theorem HostProgram.not_wellFormed_of_sends {P : HostProgram} {n size : Nat} {obs : List Observed} {t : BusTuple}
    {i : Instr} (hsend : P n obs = some t) (ht : decodeBus t = .ok i) (hi : i.wellFormed size = false) :
    ¬ P.wellFormed size := by
  intro hwf
  obtain ⟨j, hj, hjwf⟩ := hwf n obs t hsend
  obtain rfl : i = j := Except.ok.inj (ht.symm.trans hj)
  simp [hi] at hjwf

/-- Settles O23: the cell's byte, an empty cell, the hazard, and an address that is no transaction's. -/
theorem memReadReturnsTheByte : Obligations.MemReadReturnsTheByte := by
  refine fun s a => ⟨fun hidle ha b => exec_mrd_of_read hidle ha, fun hidle ha hnone => ?empty,
    fun hbusy ha => hazard_of_unlessBusy (exec_mrd_of_lt ha) hbusy, fun ha => ?outside⟩
  case empty => exact ⟨_, exec_mrd_of_empty hidle ha hnone, onlyRecords_recordFault _ s⟩
  case outside =>
    have hill := mrd_not_wellFormed ha
    exact ⟨fun p hp => hostProgramWellFormed_of_mem hp ((hostOpWellFormed_txn (decodeBus_mrd a) _).trans hill),
      fun p src dst n hp h1 h2 =>
        hostProgramWellFormed_of_mem hp (hostOpWellFormed_copy_outside ha (.inl ⟨h1, h2⟩)),
      fun P n obs hsend => HostProgram.not_wellFormed_of_sends hsend (decodeBus_mrd a) hill,
      exec_mrd_of_outside ha⟩

/-- Settles O24: the one cell written, the hazard, and an address that is no transaction's. -/
theorem memWriteWritesOneCell : Obligations.MemWriteWritesOneCell := by
  refine fun s a b => ⟨fun hidle ha => ?written,
    fun hbusy ha => hazard_of_unlessBusy (exec_mwr_of_lt b ha) hbusy, fun ha => ?outside⟩
  case written =>
    exact ⟨_, exec_mwr_of_idle b hidle ha, rfl, s.mem.write_size a b, s.mem.read_write_same a b,
      fun x hx => s.mem.read_write_other b hx⟩
  case outside =>
    have hill := mwr_not_wellFormed b ha
    exact ⟨fun p hp => hostProgramWellFormed_of_mem hp ((hostOpWellFormed_txn (decodeBus_mwr a b) _).trans hill),
      fun p src dst n hp h1 h2 =>
        hostProgramWellFormed_of_mem hp (hostOpWellFormed_copy_outside ha (.inr ⟨h1, h2⟩)),
      fun P n obs hsend => HostProgram.not_wellFormed_of_sends hsend (decodeBus_mwr a b) hill,
      exec_mwr_of_outside b ha⟩

end Sys2Proof.Machine
end

section
/-! PROOFS. The host's turn, and the states in which nobody has one (43_host_transactions.md R190, R197). -/

namespace Sys2Proof.Machine

theorem State.mover_eq_none_iff (s : State) :
    s.mover = none ↔ s.engineEnabled = false ∧ s.hostEnabled = false := by
  unfold State.mover
  cases s.engineEnabled <;> cases s.hostEnabled <;> simp

theorem State.mover_of_faulted {s : State} (h : s.faults ≠ []) : s.mover = none :=
  s.mover_eq_none_iff.2 ⟨by simp [State.engineEnabled, h], by simp [State.hostEnabled, h]⟩

theorem State.faults_of_mover {s : State} {a : Agent} (h : s.mover = some a) : s.faults = [] := by
  by_contra hf
  simp [State.mover_of_faulted hf] at h

/-- Settles O39: the host's turn is `hostStep`, whose two arms are the two clauses. -/
theorem stepRunsTheNextTransaction : Obligations.StepRunsTheNextTransaction := by
  intro s t rest hm hn
  have hf := State.faults_of_mover hm
  refine ⟨s.takeTurn_eq, fun i hi => step_of_host_turn hf hm hn hi, fun e he => ?_⟩
  simp [step, hf, hm, hn, hostStep, he]

theorem State.final_iff (s : State) :
    s.final = true ↔ s.nextTransaction = none ∧ s.pending = none ∧ s.faults = [] := by
  simp [State.final, and_assoc]

/-- Without a recorded fault, what keeps the agents from moving is that there is nothing to do. -/
theorem State.final_iff_mover (s : State) : s.final = true ↔ s.mover = none ∧ s.faults = [] := by
  rw [s.final_iff, s.mover_eq_none_iff, ← Bool.not_eq_true, ← Bool.not_eq_true, s.engineEnabled_iff,
    s.hostEnabled_iff]
  tauto

theorem step_of_mover_none {s : State} (hm : s.mover = none) (hf : s.faults = []) : step s = .next s := by
  simp [step, hf, hm]

/-- Settles O47: `final` asks that nobody has anything to do and no fault is recorded. -/
theorem finalStateIsIdle : Obligations.FinalStateIsIdle := fun s =>
  ⟨s.final_iff, s.final_iff_mover, fun h =>
    have ⟨hm, hf⟩ := s.final_iff_mover.1 h
    step_of_mover_none hm hf⟩

end Sys2Proof.Machine
end

section
/-! PROOFS. One step of a run, and the end of every run of a finite program (43_host_transactions.md R190,
R197, 70_reset_and_hazards.md R250). -/

namespace Sys2Proof.Machine

variable {P : HostProgram} {a b : Agent} {c : Play}

/-! ### Who moves -/

theorem Play.mover_of_named (h : c.enabled P a = true) : c.mover P a = some a := if_pos h

theorem Play.mover_of_other (hne : b ≠ a) (ha : c.enabled P a = false) (hb : c.enabled P b = true) :
    c.mover P a = some b := by
  cases a <;> cases b <;> simp_all [Play.mover]

theorem Play.mover_eq_none_iff : c.mover P a = none ↔ ∀ b, c.enabled P b = false := by
  refine ⟨fun h b => ?_, Play.mover_none⟩
  by_contra hb
  obtain ⟨b', hb'⟩ := Play.mover_isSome (a := a) (Bool.eq_true_of_not_eq_false hb)
  simp [h] at hb'

theorem Play.final_iff :
    c.final P = true ↔ c.transaction P = none ∧ c.state.pending = none ∧ c.state.faults = [] := by
  simp [Play.final, and_assoc]

/-- A point at which no agent can step: the run is final or has recorded a fault. -/
def Play.ended (P : HostProgram) (c : Play) : Prop := c.final P = true ∨ c.state.faults ≠ []

theorem Play.forall_enabled_iff :
    (∀ b, c.enabled P b = false) ↔ ¬ c.enabled P .host = true ∧ ¬ c.enabled P .engine = true := by
  simp only [Bool.not_eq_true]
  exact ⟨fun h => ⟨h .host, h .engine⟩, fun ⟨hh, he⟩ b => by cases b <;> assumption⟩

/-- Nobody can step where there is nothing to do, or a fault stops both. -/
theorem Play.ended_iff : c.ended P ↔ ∀ b, c.enabled P b = false := by
  rw [Play.forall_enabled_iff, Play.enabled_engine, Play.enabled_host, Play.ended, Play.final_iff,
    ← Option.ne_none_iff_exists']
  tauto

theorem Play.mover_eq_none_iff_ended : c.mover P a = none ↔ c.ended P :=
  Play.mover_eq_none_iff.trans Play.ended_iff.symm

/-- Of the two ends, the one with a recorded fault is the failed run. -/
theorem Play.failed_iff : c.failed P = true ↔ c.state.faults ≠ [] := by
  have hends : c.failed P = true ↔ c.ended P ∧ ¬ c.final P = true := by
    rw [Play.ended_iff, Play.forall_enabled_iff]
    simp [Play.failed]
  rw [hends, Play.ended, Play.final_iff]
  tauto

/-! ### What the mover does -/

theorem Play.next_of_host {t : BusTuple} {i : Instr} (hm : c.mover P a = some .host)
    (ht : c.transaction P = some t) (hi : decodeBus t = .ok i) :
    c.next P a = outcomeAt (c.sent + 1) (exec i c.state) := by
  simp [Play.next, hm, ht, hostStep, hi]

theorem Play.next_of_engine {w : Word} (hm : c.mover P a = some .engine) (hp : c.state.pending = some w) :
    c.next P a = outcomeAt c.sent (engineStep w c.state) := by
  simp [Play.next, hm, hp]

/-- Settles O56: who is enabled, who of these moves, what the mover does, and where nobody does. -/
theorem playTakesTheEnabledAgentsStep : Obligations.PlayTakesTheEnabledAgentsStep := by
  refine fun P a c => ⟨Play.enabled_host, Play.enabled_engine, Play.mover_of_named,
    fun b => Play.mover_of_other, fun t i hm ht hi => ?host, fun w i s hm hp hi he => ?engine,
    Play.next_of_mover_none, Play.mover_eq_none_iff_ended, Play.failed_iff⟩
  case host =>
    rw [Play.next_of_host hm ht hi]
    exact ⟨fun s he => by rw [he]; rfl, fun r he => by rw [he]; rfl⟩
  case engine =>
    have hstep : engineStep w c.state = .next s := by simpa [engineStep, hi] using he
    rw [Play.next_of_engine hm hp, hstep]
    rfl

/-! ### A finite program ends -/

/-- How many steps a run of at most `N` transactions can still take: for each transaction left one of the host
and one of ENGINE, and one for a pending command; none once a fault is recorded. -/
def Play.stepsLeft (N : Nat) (c : Play) : Nat :=
  if c.state.faults = [] then 2 * (N - c.sent) + c.state.pending.isSome.toNat else 0

section
variable {N : Nat}

theorem Play.stepsLeft_le : c.stepsLeft N ≤ 2 * (N - c.sent) + 1 := by
  have hbit := c.state.pending.isSome.toNat_le
  unfold Play.stepsLeft
  split <;> omega

theorem Play.stepsLeft_of_fault (h : c.state.faults ≠ []) : c.stepsLeft N = 0 := if_neg h

theorem Play.stepsLeft_of_nothing_pending (h : c.state.pending = none) : c.stepsLeft N ≤ 2 * (N - c.sent) := by
  simp only [Play.stepsLeft, h]
  split <;> simp

theorem Play.stepsLeft_of_pending (hf : c.state.faults = []) (hp : c.state.pending ≠ none) :
    c.stepsLeft N = 2 * (N - c.sent) + 1 := by
  simp [Play.stepsLeft, hf, Option.isSome_iff_ne_none.2 hp]

theorem Play.le_stepsLeft (hf : c.state.faults = []) : 2 * (N - c.sent) ≤ c.stepsLeft N := by
  simp [Play.stepsLeft, hf]

/-- ENGINE's step leaves nothing pending, or a fault. -/
theorem stepsLeft_engineStep_lt {w : Word} {s t : State} {k : Nat} (hf : s.faults = []) (hp : s.pending = some w)
    (h : engineStep w s = .next t) : Play.stepsLeft N ⟨t, k⟩ < Play.stepsLeft N ⟨s, k⟩ := by
  rw [Play.stepsLeft_of_pending (c := ⟨s, k⟩) hf (by simp [hp])]
  rcases engineStep_next_cases h with ⟨x, -, rfl⟩ | ⟨u, e, g, -, -, rfl⟩
  · rw [Play.stepsLeft_of_fault (by simp [State.recordFault_of_none _ hf])]
    omega
  · exact Nat.lt_succ_of_le (Play.stepsLeft_of_nothing_pending rfl)

/-- A transaction uses up two steps and may leave a command pending. -/
theorem stepsLeft_transaction_lt {s t : State} {k : Nat} (hf : s.faults = []) (hk : k < N) :
    Play.stepsLeft N ⟨t, k + 1⟩ < Play.stepsLeft N ⟨s, k⟩ := by
  have hafter := Play.stepsLeft_le (c := ⟨t, k + 1⟩) (N := N)
  have hbefore := Play.le_stepsLeft (c := ⟨s, k⟩) (N := N) hf
  simp only at hafter hbefore
  omega

/-- A run of at most `N` transactions that has not ended takes a step, and has fewer left. -/
theorem Play.next_stepsLeft_lt (hwf : P.wellFormed c.state.mem.size) (hN : ∀ k obs, N ≤ k → P k obs = none)
    (a : Agent) (hend : ¬ c.ended P) :
    ∃ d, c.next P a = .next d ∧ d.state.mem.size = c.state.mem.size ∧ d.stepsLeft N < c.stepsLeft N := by
  rcases c.next_cases P a with ⟨hm, -⟩ | ⟨w, -, hp, hf, he⟩ | ⟨bus, -, hbus, hf, he⟩
  · exact absurd (Play.mover_eq_none_iff_ended.1 hm) hend
  · obtain ⟨t, ht, -⟩ := engineStep_next w c.state
    exact ⟨⟨t, c.sent⟩, by rw [he, ht]; rfl, engineStep_memSize ht, stepsLeft_engineStep_lt hf hp ht⟩
  · obtain ⟨i, hi, hiwf⟩ := hwf _ _ _ hbus
    obtain ⟨t, ht⟩ := exec_next_of_wellFormed hiwf
    have hstep : hostStep bus c.state.host c.state = .next t := by
      simp only [hostStep, hi]; exact ht
    have hsent : c.sent < N := by
      by_contra hge
      simp [Play.transaction, hN c.sent _ (Nat.not_lt.1 hge)] at hbus
    exact ⟨⟨t, c.sent + 1⟩, by rw [he, hstep]; rfl, hostStep_memSize hstep, stepsLeft_transaction_lt hf hsent⟩

/-- By induction on a bound of the steps left, along the run's first step. -/
theorem play_ends (hN : ∀ k obs, N ≤ k → P k obs = none) {σ : Schedule} {k : Nat}
    (hwf : P.wellFormed c.state.mem.size) (hk : c.stepsLeft N ≤ k) : ∃ n, n ≤ k ∧ (play P σ c n).ended P := by
  induction k generalizing σ c with
  | zero =>
    refine ⟨0, le_rfl, ?_⟩
    by_contra hend
    obtain ⟨d, -, -, hlt⟩ := Play.next_stepsLeft_lt hwf hN (σ 0) hend
    omega
  | succ k ih =>
    by_cases hend : c.ended P
    · exact ⟨0, Nat.zero_le _, hend⟩
    · obtain ⟨d, hnext, hsize, hlt⟩ := Play.next_stepsLeft_lt hwf hN (σ 0) hend
      obtain ⟨n, hn, hd⟩ := ih (σ := fun m => σ (m + 1)) (c := d) (hsize ▸ hwf) (by omega)
      refine ⟨n + 1, Nat.succ_le_succ hn, ?_⟩
      rwa [play_shift, play_succ_of_next (n := 0) hnext]

end

/-- Settles O60: at most `2N + 1` steps are left at any point. -/
theorem finiteProgramEnds : Obligations.FiniteProgramEnds := by
  intro P N σ c hwf hN
  have hbound := Play.stepsLeft_le (c := c) (N := N)
  exact play_ends hN hwf (by omega)

end Sys2Proof.Machine
end

section
/-! PROOFS. The two model faults (60_exceptions.md R213-R216): the busy hazard, a faulted state, and the reads
of DECODE and ENCODE that meet a cell without a value. -/

namespace Sys2Proof.Machine

/-! ### The busy hazard (R215) -/

/-- Settles O25: `unlessBusy` guards every transaction but RD and RST, and of RD only the STATUS read is
allowed. -/
theorem busyTransactionsRecordHazard : Obligations.BusyTransactionsRecordHazard := by
  refine fun s i hbusy htx hwf => ⟨fun hrd hrst => ?hazard, ?allowed⟩
  case hazard =>
    cases i with
    | decode | encode | xormask => cases htx
    | rd r => exact (regReadReturnsTheRegister s r).2 hbusy (by rintro rfl; exact hrd rfl)
    | wr | wrCmd => exact hazard_of_unlessBusy rfl hbusy
    | mrd a => exact hazard_of_unlessBusy (exec_mrd_of_lt (of_decide_eq_true hwf)) hbusy
    | mwr a b => exact hazard_of_unlessBusy (exec_mwr_of_lt b (of_decide_eq_true hwf)) hbusy
    | rst => exact absurd rfl hrst
  case allowed =>
    rintro (rfl | rfl)
    · exact ⟨_, exec_rd_status s, rfl⟩
    · exact ⟨_, rfl, s.resetAssert_faults⟩

/-! ### A faulted state (R213) -/

/-- An instruction that meets a model fault answers the state that records it (log entry 2). -/
theorem exec_ne_fault (i : Instr) (s : State) (k : Fault) : exec i s ≠ .fault k := by
  intro h
  cases i with
  | mrd | mwr =>
    simp only [exec, execMrd, execMwr] at h
    split at h <;> cases h
  | _ => cases h

theorem engineStep_ne_fault (w : Word) (s : State) (k : Fault) : engineStep w s ≠ .fault k := by
  obtain ⟨t, ht, -⟩ := engineStep_next w s
  simp [ht]

theorem hostStep_ne_fault (bus : BusTuple) (rest : List HostOp) (s : State) (k : Fault) :
    hostStep bus rest s ≠ .fault k := by
  unfold hostStep
  split
  · exact exec_ne_fault _ _ k
  · simp

theorem step_of_faulted {s : State} (h : s.faults ≠ []) : ∃ k ∈ s.faults, step s = .fault k := by
  obtain ⟨k, rest, hf⟩ := List.exists_cons_of_ne_nil h
  exact ⟨k, by simp [hf], by simp [step, hf]⟩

========================================================================

◆ Task statement:
Using the data above, extract exactly the lines from the one that holds "induction k generalizing σ c with" to the one that holds "Nat.zero_le _, hend⟩", both ends included, and no others.

◆ Exercise solution:
  induction k generalizing σ c with
  | zero =>
    refine ⟨0, le_rfl, ?_⟩
    by_contra hend
    obtain ⟨d, -, -, hlt⟩ := Play.next_stepsLeft_lt hwf hN (σ 0) hend
    omega
  | succ k ih =>
    by_cases hend : c.ended P
    · exact ⟨0, Nat.zero_le _, hend⟩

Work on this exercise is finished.